道具の力を借りれば、お前たちだってあんなに強くなれる!
これからは、機械の時代だ!
トミミ
みんな彼女に説得されて、それで……
ガヴィル
大族長になったってわけか。はあ、こいつは参ったな。
ガヴィル
ん? いや、負けは負けだ。
ガヴィル
へっ、ドクター、慰めの言葉でも考えてんのか? いらねぇよ、アタシは落ち込んでないから。
ガヴィル
そんなことわかってるって。アタシを誰だと思ってんだよ?
ガヴィル
あ、だけどトミミには謝んねぇと。アタシが出てったせいで、お前の出番もなくなっちまった。わりぃ。
トミミ
……大丈夫です。私が先に出て行っても、きっと結果は同じだったでしょうから。
ガヴィル
まぁ、確かにな。
ガヴィル
で、これからどうすんだ、ドクター?
ガヴィル
だな。エンジンを取り戻さなきゃアタシたちは帰れねぇしな。
つーか、ロドスのヤツらは結局一人も祭典に来なかったな。迷子は勘弁してくれよ。
ガヴィル
まぁゆっくり考えよーぜ。

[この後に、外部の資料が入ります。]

/-- The boundaries of R15 and R13: the tag is the run number modulo 65,536. -/
theorem witness_SampleSelectedAndClamped :
    (let m : MeterSample := { value := 61240, tag := 7 }
     (runOf .metered (some m) 0).params.sampleSource = .metered ∧ (runOf .metered (some m) 0).meter = some m ∧
       m.tag = (runOf .metered (some m) 0).number.truncate 16) ∧
    ((runOf .summed none 0).params.sampleSource = .summed ∧ (runOf .metered none 0).meter = none ∧
      ∃ m, (runOf .metered (some { value := 5, tag := 6 }) 0).meter = some m ∧ m.tag ≠ 7) := by
  refine ⟨by decide, rfl, rfl, _, rfl, by decide⟩

/-- R15: a metered 61,240 at rating 60,000 gives 60,000; stations at 20,000 and a battery at −35,000 give 0. -/
theorem test_sample :
    sampleOf (runOf .metered (some { value := 61240, tag := 7 }) 0) =
        { value := 60000, source := .metered, clamped := true, fallback := false } ∧
      sampleOf (runOf .metered none (-35000)) = { value := 0, source := .summed, clamped := true, fallback := true } := by
  decide +kernel

theorem witness_FrontsAreWindowExtremes : past ≠ [] ∧ 1 ≤ settings.winShort ∧ 1 ≤ settings.winLong := by decide

/-- Fronts whose bounds meet exactly, and by one kilowatt not. -/
theorem witness_EnvelopeFromFronts :
    (let q := plant.engine.queues
     front q.shortMin = 39000 ∧ front q.longMin = 39000 ∧ front q.shortMax = 40000 ∧ front q.longMax = 41000) ∧
    (let x : Params := { settings with limShort := 500, limLong := 1000 }
     39500 = 39000 + x.limShort ∧ 39500 ≤ 39000 + x.limLong ∧ 39500 ≤ x.plantRating ∧
       ((40000 : Int) = (41000 : Int) - x.limLong) ∧ (40000 : Int) - x.limShort ≤ 40000 ∧ 39500 < 40000) ∧
    (let x : Params := { settings with limShort := 1000, limLong := 1000 }
     40000 = 39000 + x.limShort ∧ 40000 ≤ 39000 + x.limLong ∧ 40000 ≤ x.plantRating ∧
       ((40000 : Int) = (41000 : Int) - x.limLong) ∧ (40000 : Int) - x.limShort ≤ 40000 ∧ (40000 : Nat) ≤ 40000) := by
  decide +kernel

/-- R22: the bounds 40,000 and 39,500 collapse to 39,750 with a gap of 500. -/
theorem test_collapse :
    envelopeOf { settings with limShort := 500, limLong := 1000 } plant.engine.queues =
      { lower := 39750, upper := 39750, collapsed := true, gap := 500 } := by decide +kernel

/-- The five cases at their boundaries, for the envelope [47,500, 51,000] and limits of 8,000 (R30). -/
theorem witness_DispatchDecision :
    ((47500 : Nat) ≤ 51000 ∧ -((8000 : Nat) : Int) ≤ 1200 ∧ (1200 : Int) ≤ (8000 : Nat)) ∧
      ((47500 : Int) ≤ 46300 + 1200 ∧ (49800 : Int) + 1200 ≤ 51000) ∧
      ((51000 : Int) < 49801 + 1200 ∧ -(8000 : Int) ≤ 51000 - 59000 ∧ (51000 : Int) < 59000 + 1200) ∧
      ((51000 : Int) < 59001 + 1200 ∧ (51000 : Int) - 59001 < -8000) ∧
      ((46299 : Int) + 1200 < 47500 ∧ (47500 : Int) - 39500 ≤ 8000) ∧
      ((39499 : Int) + 1200 < 47500 ∧ (8000 : Int) < 47500 - 39499) ∧
      ((51000 : Int) + 8000 - 59001 < 0 ∧ (0 : Int) ≤ 51000 + 8000 - 59000) := by decide

/-- The first five runs of section 2.8, and the run in EXCESS. -/
theorem test_dispatch :
    decide78 47500 51000 45000 5000 1200 8000 8000 50000 =
        { b := 2500, plant := .support, shortfall := 0, excess := 0, allowance := 43500 } ∧
      decide78 47500 51000 47500 5000 0 8000 8000 50000 =
        { b := 0, plant := .free, shortfall := 0, excess := 0, allowance := 46000 } ∧
      decide78 47500 51000 52500 5000 1200 8000 8000 50000 =
        { b := -1500, plant := .absorb, shortfall := 0, excess := 0, allowance := 47500 } ∧
      decide78 47500 51000 55000 5000 2000 8000 0 50000 =
        { b := 0, plant := .curtail, shortfall := 0, excess := 0, allowance := 46000 } ∧
      decide78 47500 51000 27000 5000 1200 8000 8000 50000 =
        { b := 8000, plant := .short, shortfall := 12500, excess := 0, allowance := 38000 } ∧
      decide78 20000 22000 28000 25000 0 2000 2000 3000 =
        { b := -2000, plant := .excess, shortfall := 0, excess := 1000, allowance := 0 } := by decide

theorem witness_OffersSumToAllowance :
    ∀ i, (look (runOf .summed none 0).stations i).avail ≤ (look (runOf .summed none 0).stations i).rating := by
  decide +kernel

theorem witness_OffersFollowLargestRemainder :
    (look (broken 1 1 1) 3).state ≠ .online ∧ (look (broken 1 1 1) 0).state = .online ∧ (46000 : Nat) < 50000 ∧
      (43500 : Nat) ≥ 40000 ∧ 0 < spareSum (broken 16000 12000 12000) ∧
      spareSum (broken 20000 15000 15000) = 0 := by decide +kernel

/-- The offers of section 2.8: steady sun, deep shadow and full sun. -/
theorem test_offers :
    (offersOf (broken 17000 13000 12500) 46000 42500).toList.take 3 = [18400, 13933, 13667] ∧
      (offersOf (broken 9000 7000 6000) 38000 22000).toList.take 3 = [15286, 11571, 11143] ∧
      (offersOf (broken 20000 15000 15000) 46000 50000).toList.take 3 = [18400, 13800, 13800] := by decide +kernel

/-- The result of a run with the given sample value against the record in force. -/
def resultWith (value : Nat) : RunResult :=
  resultOf (runOf .metered (some { value := value, tag := 7 }) 0) Extrema.empty record

theorem witness_RampCheckAndResponsible :
    Published.cleared.plant = .none ∧ record.plant ≠ .none ∧ (resultWith 45001).responsible = some (0, 5000) ∧
      (resultWith 45000).responsible = none := by decide +kernel

/-- The result of an upward hard violation with a HARD_RESPONSE. -/
def hardWith (response : HardResponse) : RunResult :=
  let x := resultWith 45001
  { x with run := { x.run with params := { x.run.params with hardResponse := response } } }

theorem witness_RampCheckAndResponsible_freezes :
    (∀ response, (hardWith response).run.params.tolHard < (hardWith response).ramp.d ∧
      0 < (hardWith response).ramp.dUp) ∧
    ¬ (resultWith 45000).run.params.tolHard < (resultWith 45000).ramp.d ∧
    (hardWith .freezeGroup).responsible = some (0, 5000) ∧
    (let x := hardWith .freezeGroup
     ({ x with run := { x.run with stations := Vector.replicate 10 (snapOf .stale 9000 5000) } } : RunResult).responsible =
       none) :=
  ⟨fun response => by cases response <;> decide +kernel, by decide +kernel, by decide +kernel, by decide +kernel⟩

/-- R125: the responsible station's group, or the plant. -/
theorem test_freezes :
    (hardWith .report).freezes = none ∧ (hardWith .freezePlant).freezes = some plantScope ∧
      (hardWith .freezeGroup).freezes = some 0 := by decide +kernel

/-! ### Attention and statistics -/

theorem witness_FiringsMergeAndEnd :
    (look plant.router.sets 11).fresh = [] ∧
      ((look plant.router.routes (CauseKind.code .stnStale)).mask.getLsbD 3 = false ∧ (3 : Port) ≠ stationPort 9) ∧
      ((look plant.router.routes (CauseKind.code .stnStale)).mask.getLsbD 11 = true ∧
        (look plant.router.sets 11).entries = []) ∧
      ((CauseKind.code .stnStale).val ≤ 2 ∧ (look plant.router.routes (CauseKind.code .stnStale)).ownPort = true ∧
        (9 : Port) = stationPort 9) ∧
      ((look statsFrozen.router.sets 11).fresh = [] ∧
        (look statsFrozen.router.routes (CauseKind.code .statsFreeze)).mask.getLsbD 11 = true ∧
        ∃ e ∈ (look statsFrozen.router.sets 11).entries, (e.kind == .statsFreeze && e.inst == 0) = true) := by
  decide +kernel

/-- The plant with counter 0 watching CURTAIL in MAGNITUDE mode, or DROP, at a value. -/
def counting (source : StatSource) (value : BitVec 40) (freezeOnOverflow : Bool) : State :=
  { plant with
    stats := { plant.stats with
      counters := put plant.stats.counters 0
        { Counter.reset with
          value := value
          control := { source := source, mask := 0xFFF, mode := .magnitude, threshold := 0, invert := false,
                       freezeOnOverflow := freezeOnOverflow, enable := true } } } }

theorem witness_SourceEventsAreCounted :
    statsFrozen.stats.frozen = true ∧
      ((counting .drop 1099511627775 false).stats.frozen = false ∧
        2 ^ 40 ≤ (look (counting .drop 1099511627775 false).stats.counters 0).value.toNat + 1 ∧
        ∀ n, (look (counting .drop 1099511627775 false).stats.counters n).control.freezeOnOverflow = false) ∧
      ((counting .drop 1099511627775 true).stats.frozen = false ∧
        2 ^ 40 ≤ (look (counting .drop 1099511627775 true).stats.counters 0).value.toNat + 1 ∧
        (look (counting .drop 1099511627775 true).stats.counters 0).control.freezeOnOverflow = true) := by decide +kernel

theorem witness_PublicationIsOneAccountingStep :
    PlantState.curtail ≠ .none ∧ statsFrozen.stats.frozen = true ∧
      ((counting .curtail 1099511627000 true).stats.frozen = false ∧
        2 ^ 40 ≤ (look (counting .curtail 1099511627000 true).stats.counters 0).value.toNat + 776 ∧
        (look (counting .curtail 1099511627000 true).stats.counters 0).control.freezeOnOverflow = true) ∧
      ((after plant (.freezeOnHard 11 1 1)).stats.freezeOnHard = true ∧
        (([(.rampHard, 5)] : RunEvents).lookup .rampHard).isSome = true) := by decide +kernel

/-- R143: a counter at 1,099,511,627,000 that adds 2,400 holds 1,624 afterwards, with its flag set. -/
theorem test_overflow :
    (let st := ((counting .curtail 1099511627000 true).statPublication [(.run, 0), (.curtail, 2400)] .curtail false).stats
     (look st.counters 0).value = 1624 ∧ (look st.counters 0).overflow = true ∧ st.frozen = true ∧
       look st.residency 2 = 1 ∧ st.runCounter = 1) := by decide +kernel

/-- R46, R122, R134: each source occurs in one result and not in another. -/
theorem witness_PublicationIsOneAccountingStep_events :
    (let x := resultWith 45001
     x.run.params.tolHard < x.ramp.d ∧ x.sample.fallback = false ∧ x.record.plant = .free ∧ x.record.shortfall = 0 ∧
       x.record.excess = 0 ∧ x.record.collapsed = false ∧ x.record.fc ≤ x.record.allowance) ∧
    (∀ (plant : PlantState) (n : Fin 2),
      let x := resultWith 43000
      let y : RunResult :=
        { x with
          sample := { x.sample with fallback := true }
          record := { x.record with plant := plant, shortfall := n.val, excess := n.val, collapsed := true, fc := 1,
                                    allowance := n.val } }
      x.run.params.tolSoft ≥ x.ramp.d ∧ y.events.lookup .meterFallback = some 0 ∧
        y.events.lookup .excess = (if n.val = 0 then none else some n.val) ∧
        y.events.lookup .curtail = (if n.val = 0 then some 1 else none)) :=
  ⟨by decide +kernel, fun plant n => by cases plant <;> revert n <;> decide +kernel⟩

/-! ### Laws -/

theorem witness_KeptUntilReleased :
    runs (exec (.engHalt 11 1) captured) = true ∧ (∀ selected, Instr.engHalt 11 1 ≠ .powerOn selected) ∧
      (captured.ramp.capture.isLocked = true ∧
        captured.mayServe (.engHalt 11 1) (fun b => b == .captRelease) = false) ∧
      (statsFrozen.stats.frozen = true ∧ statsFrozen.mayServe (.clearOvf 11 1 255) (fun b => match b with
        | .statCtrl .unfreeze | .statCtrl .clearAll | .statCtrl (.preset _ _) => true
        | _ => false) = false) ∧
      (Instr.timerExpiry ≠ .publication ∧
        plant.mayServe .timerExpiry (fun b => b == .engStart || b == .engHalt) = false) :=
  ⟨by decide +kernel, fun _ => nofun, by decide +kernel⟩

/-- The laws of the ports in a state with two held takes and BUSY handlers, and a step from it. -/
theorem witness_PortLawsKept :
    ({ inRun with pending := [.publication] } : State).PortsWf ∧
      runs (step { inRun with pending := [.publication] }) = true :=
  ⟨⟨by decide +kernel, by decide +kernel, by decide +kernel, by decide +kernel, by decide +kernel, by decide +kernel⟩,
    by decide +kernel⟩

/-- The captured plant with one command waiting. -/
def attending : State := { captured with pending := [.timerExpiry] }

theorem attending_entries :
    ∀ p, ∀ e ∈ (look attending.router.sets p).entries, (1 ≤ e.count ∧ e.count ≤ 255) ∧
      (e.kind.isStation = false → e.inst = 0) ∧ (e.locked = true → e.kind = .rampHard) := by decide +kernel

theorem witness_PendingSetLawsKept :
    attending.SetsWf ∧ (look attending.router.sets 11).entries ≠ [] ∧ runs (step attending) = true :=
  ⟨⟨by decide +kernel, by decide +kernel, fun p e h =>
    ⟨(attending_entries p e h).1, (attending_entries p e h).2.1, (attending_entries p e h).2.2⟩⟩, by decide +kernel,
    by decide +kernel⟩

theorem record_lawful : record.Lawful :=
  ⟨by decide, by decide, by decide, by decide, by decide +kernel, by decide +kernel, by decide, by decide⟩

theorem witness_StationLawsKept :
    ({ plant with pending := [.timerExpiry] } : State).StationsWf ∧
      ({ plant with pending := [.timerExpiry] } : State).RecordWf ∧
      runs (step { plant with pending := [.timerExpiry] }) = true :=
  ⟨plant_stationsWf, ⟨record_lawful, fun _ e h => by revert e h; decide +kernel, fun _ h => (nomatch h)⟩, by decide +kernel⟩

theorem settings_wf : settings.Wf :=
  ⟨by decide, by decide, by decide, by decide, by decide, by decide, by decide, by decide, by decide, by decide,
    by decide, by decide, by decide, by decide,
    fun m n k h u => by
      have w : ∀ m n : Fin 8, (look settings.urgent m).isSome → look settings.urgent m = look settings.urgent n →
          m = n := by decide +kernel
      exact w m n (by rw [h]; rfl) (h.trans u.symm),
    fun n k h => by
      have w : ∀ n : Fin 8, ∀ k ∈ look settings.urgent n, kindDefined k = true := by decide +kernel
      exact w n k h⟩

theorem witness_EngineLawsKept :
    ({ plant with pending := [.timerExpiry] } : State).EngineWf ∧
      runs (step { plant with pending := [.timerExpiry] }) = true := by
  refine ⟨⟨settings_wf, by decide +kernel, fun a e newest h u => ?_, fun _ newest h => ?_, fun _ h => (nomatch h),
    fun _ => rfl⟩, by decide +kernel⟩
  · obtain rfl : _ = newest := Option.some.inj u
    match a, h with
    | 0, h => obtain rfl := Option.some.inj h; rfl
    | 1, h => obtain rfl := Option.some.inj h; rfl
    | 2, h => obtain rfl := Option.some.inj h; rfl
    | n + 3, h => exact nomatch h
  · obtain rfl : _ = newest := Option.some.inj h
    rfl

theorem witness_ModeLawsKept :
    ({ inRun with pending := [.publication] } : State).ModesWf ∧
      runs (step { inRun with pending := [.publication] }) = true :=
  ⟨⟨by decide +kernel, by decide +kernel, by decide +kernel, by decide +kernel, by decide +kernel, by decide +kernel⟩,
    by decide +kernel⟩

theorem witness_RequestHalvesRoundTrip :
    (Body.undefined 255).wellFormed = true ∧ (Body.telemetry 65535 65535).wellFormed = true ∧
      (Body.statCtrl (.undefined 8)).wellFormed = true ∧ (Body.statCtrl (.configure 7 0)).wellFormed = true := by decide

end Sys2Proof.Tests
end

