/-- A source event to a unit that is not frozen: every counter adds, and one with freeze-on-overflow that wraps freezes
the unit. -/
theorem statEvent_of_counting {s : State} (h : s.stats.frozen = false) (e : SourceEvent) :
    (∀ n, look (s.statEvent e.source e.magnitude e.port).stats.counters n =
      (look s.stats.counters n).add (s.stats.adds n e)) ∧
    ((s.statEvent e.source e.magnitude e.port).stats.frozen = true ↔
      ∃ n, (look s.stats.counters n).freezesOn (s.stats.adds n e) = true) := by
  unfold State.statEvent Stats.adds
  rw [if_neg (by simp [h])]
  simp only
  split
  · next any =>
    simp only [statFreeze_stats, setStats_stats, h, Bool.false_eq_true, if_false, look_tabulate, implies_true, true_and,
      true_iff]
    simpa using any
  · next none =>
    simp only [setStats_stats, h, look_tabulate, implies_true, true_and, Bool.false_eq_true, false_iff]
    simpa using none

/-- A list of source events leaves the unit counting exactly when its whole sum wraps no counter with
freeze-on-overflow. -/
theorem statEvents_frozen_iff {s : State} (h : s.stats.frozen = false) (es : List SourceEvent) :
    (s.statEvents es).stats.frozen = false ↔
      ∀ n, (look s.stats.counters n).control.freezeOnOverflow = true →
        (look s.stats.counters n).value.toNat + (es.map (s.stats.adds n)).sum < 2 ^ 40 := by
  induction es generalizing s with
  | nil =>
    refine iff_of_true h fun n _ => ?_
    simpa using (look s.stats.counters n).value.isLt
  | cons e es ih =>
    obtain ⟨counters, freezes⟩ := statEvent_of_counting h e
    rw [statEvents_cons]
    cases frozen : (s.statEvent e.source e.magnitude e.port).stats.frozen with
    | true =>
      obtain ⟨n, wraps⟩ := freezes.1 frozen
      simp only [Counter.freezesOn, Counter.wraps, Bool.and_eq_true, decide_eq_true_eq] at wraps
      rw [statEvents_of_frozen frozen]
      refine iff_of_false (by simp [frozen]) fun below => ?_
      have bound := below n wraps.2
      rw [List.map_cons, List.sum_cons] at bound
      omega
    | false =>
      have calm : ∀ n, (look s.stats.counters n).control.freezeOnOverflow = true →
          (look s.stats.counters n).value.toNat + s.stats.adds n e < 2 ^ 40 := fun n own => by
        by_contra wraps
        have froze := freezes.2 ⟨n, by
          simp only [Counter.freezesOn, Counter.wraps, own, Bool.and_true, decide_eq_true_eq]; omega⟩
        simp [frozen] at froze
      have control : ∀ n, (look (s.statEvent e.source e.magnitude e.port).stats.counters n).control =
          (look s.stats.counters n).control := fun n => by rw [counters]; rfl
      have adds : ∀ n, (s.statEvent e.source e.magnitude e.port).stats.adds n = s.stats.adds n := fun n =>
        funext fun e' => eventIncrement_congr (control n) ..
      rw [ih frozen]
      refine forall_congr' fun n => ?_
      rw [control, adds, counters]
      refine imp_congr_right fun own => ?_
      have bound := calm n own
      have value : ((look s.stats.counters n).add (s.stats.adds n e)).value.toNat =
          (look s.stats.counters n).value.toNat + s.stats.adds n e := by
        simp only [Counter.add, BitVec.toNat_add, BitVec.toNat_ofNat]
        omega
      rw [value, List.map_cons, List.sum_cons]
      omega

theorem statEvents_frozen_perm (s : State) {es fs : List SourceEvent} (h : es.Perm fs) :
    (s.statEvents es).stats.frozen = (s.statEvents fs).stats.frozen := by
  cases frozen : s.stats.frozen with
  | true => rw [statEvents_of_frozen frozen, statEvents_of_frozen frozen]
  | false =>
    have sums : ∀ n, (es.map (s.stats.adds n)).sum = (fs.map (s.stats.adds n)).sum := fun n => (h.map _).sum_eq
    have same : (s.statEvents es).stats.frozen = false ↔ (s.statEvents fs).stats.frozen = false := by
      rw [statEvents_frozen_iff frozen, statEvents_frozen_iff frozen]
      simp only [sums]
    revert same
    cases (s.statEvents es).stats.frozen <;> cases (s.statEvents fs).stats.frozen <;> simp

/-! ### Parts of one instant -/

theorem Interleaves.flatMap {α β : Type} (f : α → List β) {ls : List (List α)} {order : List α}
    (h : Interleaves ls order) : Interleaves (ls.map (·.flatMap f)) (order.flatMap f) := by
  induction h with
  | done ls empty =>
    refine .done _ ?_
    rw [List.flatten_eq_nil_iff] at empty ⊢
    intro l mem
    obtain ⟨k, place, rfl⟩ := List.mem_map.1 mem
    rw [empty k place]
    rfl
  | next before after l x order _ ih =>
    have push : ∀ (xs : List β), Interleaves (before.map (·.flatMap f) ++ (xs ++ l.flatMap f) :: after.map (·.flatMap f))
        (xs ++ order.flatMap f) := by
      intro xs
      induction xs with
      | nil => simpa using ih
      | cons y ys rest => exact .next _ _ _ y _ rest
    simpa using push (f x)

theorem Interleaves.sublist {α : Type} {ls : List (List α)} {order : List α} (h : Interleaves ls order) :
    ∀ l ∈ ls, l.Sublist order := by
  induction h with
  | done ls empty =>
    intro l mem
    rw [List.flatten_eq_nil_iff.1 empty l mem]
  | next before after l x order _ ih =>
    intro k mem
    rcases List.mem_append.1 mem with first | second
    · exact (ih k (List.mem_append_left _ first)).cons x
    · rcases List.mem_cons.1 second with rfl | later
      · exact (ih l (List.mem_append_right _ (List.mem_cons_self ..))).cons_cons x
      · exact (ih k (List.mem_append_right _ (List.mem_cons_of_mem _ later))).cons x

/-- Parts of the same instant: what each part keeps of the parts done before it holds when all are done, the source
events are those of the parts in the order they came, and no choice is used up unless the unit froze. -/
theorem together_steps {α : Type} {s : State} {act : State → α → State} {parts : List (List α)}
    (f : α → List SourceEvent) {P : List α → State → Prop} (start : ∀ n, P [] { s with choices := n })
    (step : ∀ {done x rest t}, Interleaves parts (done ++ x :: rest) → P done t → P (done ++ [x]) (act t x))
    (stats : ∀ {done t}, P done t → t.stats = (s.statEvents (done.flatMap f)).stats)
    (choices : ∀ t x, (act t x).choices = t.choices) :
    ∃ order, Interleaves parts order ∧ P order (s.together act parts) ∧
      s.CountsTogether (s.together act parts) (parts.map (·.flatMap f)) ∧
      (s.stats.frozen = true ∨ (s.together act parts).stats.frozen = false →
        (s.together act parts).choices = s.choices) := by
  have all : ∀ {order}, Interleaves parts order → ∀ n, P order (order.foldl act { s with choices := n }) ∧
      (order.foldl act { s with choices := n }).choices = n := by
    intro order whole n
    have rest : ∀ rest done t, done ++ rest = order → P done t → t.choices = n →
        P order (rest.foldl act t) ∧ (rest.foldl act t).choices = n := by
      intro rest
      induction rest with
      | nil =>
        intro done t same so counted
        rw [List.append_nil] at same
        exact ⟨same ▸ so, counted⟩
      | cons x rest ih =>
        intro done t same so counted
        refine ih (done ++ [x]) _ (by simpa using same) (step (rest := rest) (same ▸ whole) so) ?_
        rw [choices, counted]
    exact rest order [] _ rfl (start n) rfl
  obtain ⟨order, n, whole, took, listed⟩ := together_order s act parts
  have here := all whole n
  rw [← took] at here
  refine ⟨order, whole, here.1, ⟨order.flatMap f, whole.flatMap f, stats here.1⟩, fun calm => ?_⟩
  rw [here.2]
  refine (listed ?_).2
  refine calm.imp id fun unfrozen => ?_
  have plain := (all (.listed parts) s.choices).1
  have perm : (parts.flatten.flatMap f).Perm (order.flatMap f) := whole.perm.symm.flatMap_right f
  have same := statEvents_frozen_perm s perm
  rw [← stats plain, ← stats here.1, unfrozen] at same
  exact same

end Sys2Proof.Machine

/-! PROOFS. The frames: what begins, completes and breaks one, and how its request half is judged. -/

namespace Sys2Proof.Machine

/-! ### FRAME_START -/

theorem statusByte_bits (attn lock drop ferr collapsed : Bool) (plant : PlantState) :
    let b := statusByte attn lock drop ferr collapsed plant
    b.getLsbD 7 = attn ∧ b.getLsbD 6 = lock ∧ b.getLsbD 5 = drop ∧ b.getLsbD 4 = ferr ∧ b.getLsbD 3 = collapsed ∧
      (b.extractLsb' 0 3).toNat = plant.code := by
  cases plant <;> revert attn lock drop ferr collapsed <;> decide

theorem make_crc (status : Byte) (a : Option Answer) :
    (AnswerHalf.make status a).crc = crc16 ((AnswerHalf.make status a).bits.extractLsb' 16 96) := by
  have message : (AnswerHalf.make status a).bits.extractLsb' 16 96 = status ++ answerBytes a := by
    simp only [AnswerHalf.bits, AnswerHalf.make]
    exact BitVec.extractLsb'_append_eq_left
  rw [message]
  rfl

theorem locked_of_not_station (s : State) {p : Port} (h : 10 ≤ p.val) : s.locked p = false := by
  rw [unlocked_iff]
  rintro i rfl
  have small : (stationPort i).val = i.val := rfl
  omega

休暇はまだまだ長いんだから。
ガヴィル
ハハ、ドクターのそういうとこが気に入ってんだ。そーだな、エンジンと仲間を探すついでに、観光でもしようぜ!
トミミ
えっと、その……
ガヴィル
ん? あそこの二人は……
アダクリス人A
おい、兄貴、大丈夫か!
アダクリス人B
へ、平気だ、だたちょっと……うぐっ……
アダクリス人A
兄貴、兄貴!
呪術医、呪術医はいるか!
ガヴィル
おい、見せてみろ。
アダクリス人A
ガヴィル!? 生きてたのか!
ガヴィル
ったりめーだ。あの程度で死んでたまるか。
話はいいから、お前の兄貴をそこに寝かせろ。アタシが診てやる。
ガヴィル
トミミ、アタシの救急箱を取ってくれ。
トミミ
は、はい!
アダクリス人A
兄貴は大丈夫なのか!?
ガヴィル
生きてはいる。ただちーとマズいな。
ガヴィル
呼吸は浅いし、泡沫状血痰が出てる……ん、これは? 体表に源石結晶まで!?
……ドクター、現段階では鉱石病による心不全の症状に見える。
アダクリス人A
なんだそりゃ?
ガヴィル
あー、つまり石塊病だ。症状は比較的軽いし、応急処置用の薬もあるから大事には至らないが、すぐにでもちゃんとした治療を受ける必要がある。
身体を起こしてやってくれ、まず酸素を吸わせてやる。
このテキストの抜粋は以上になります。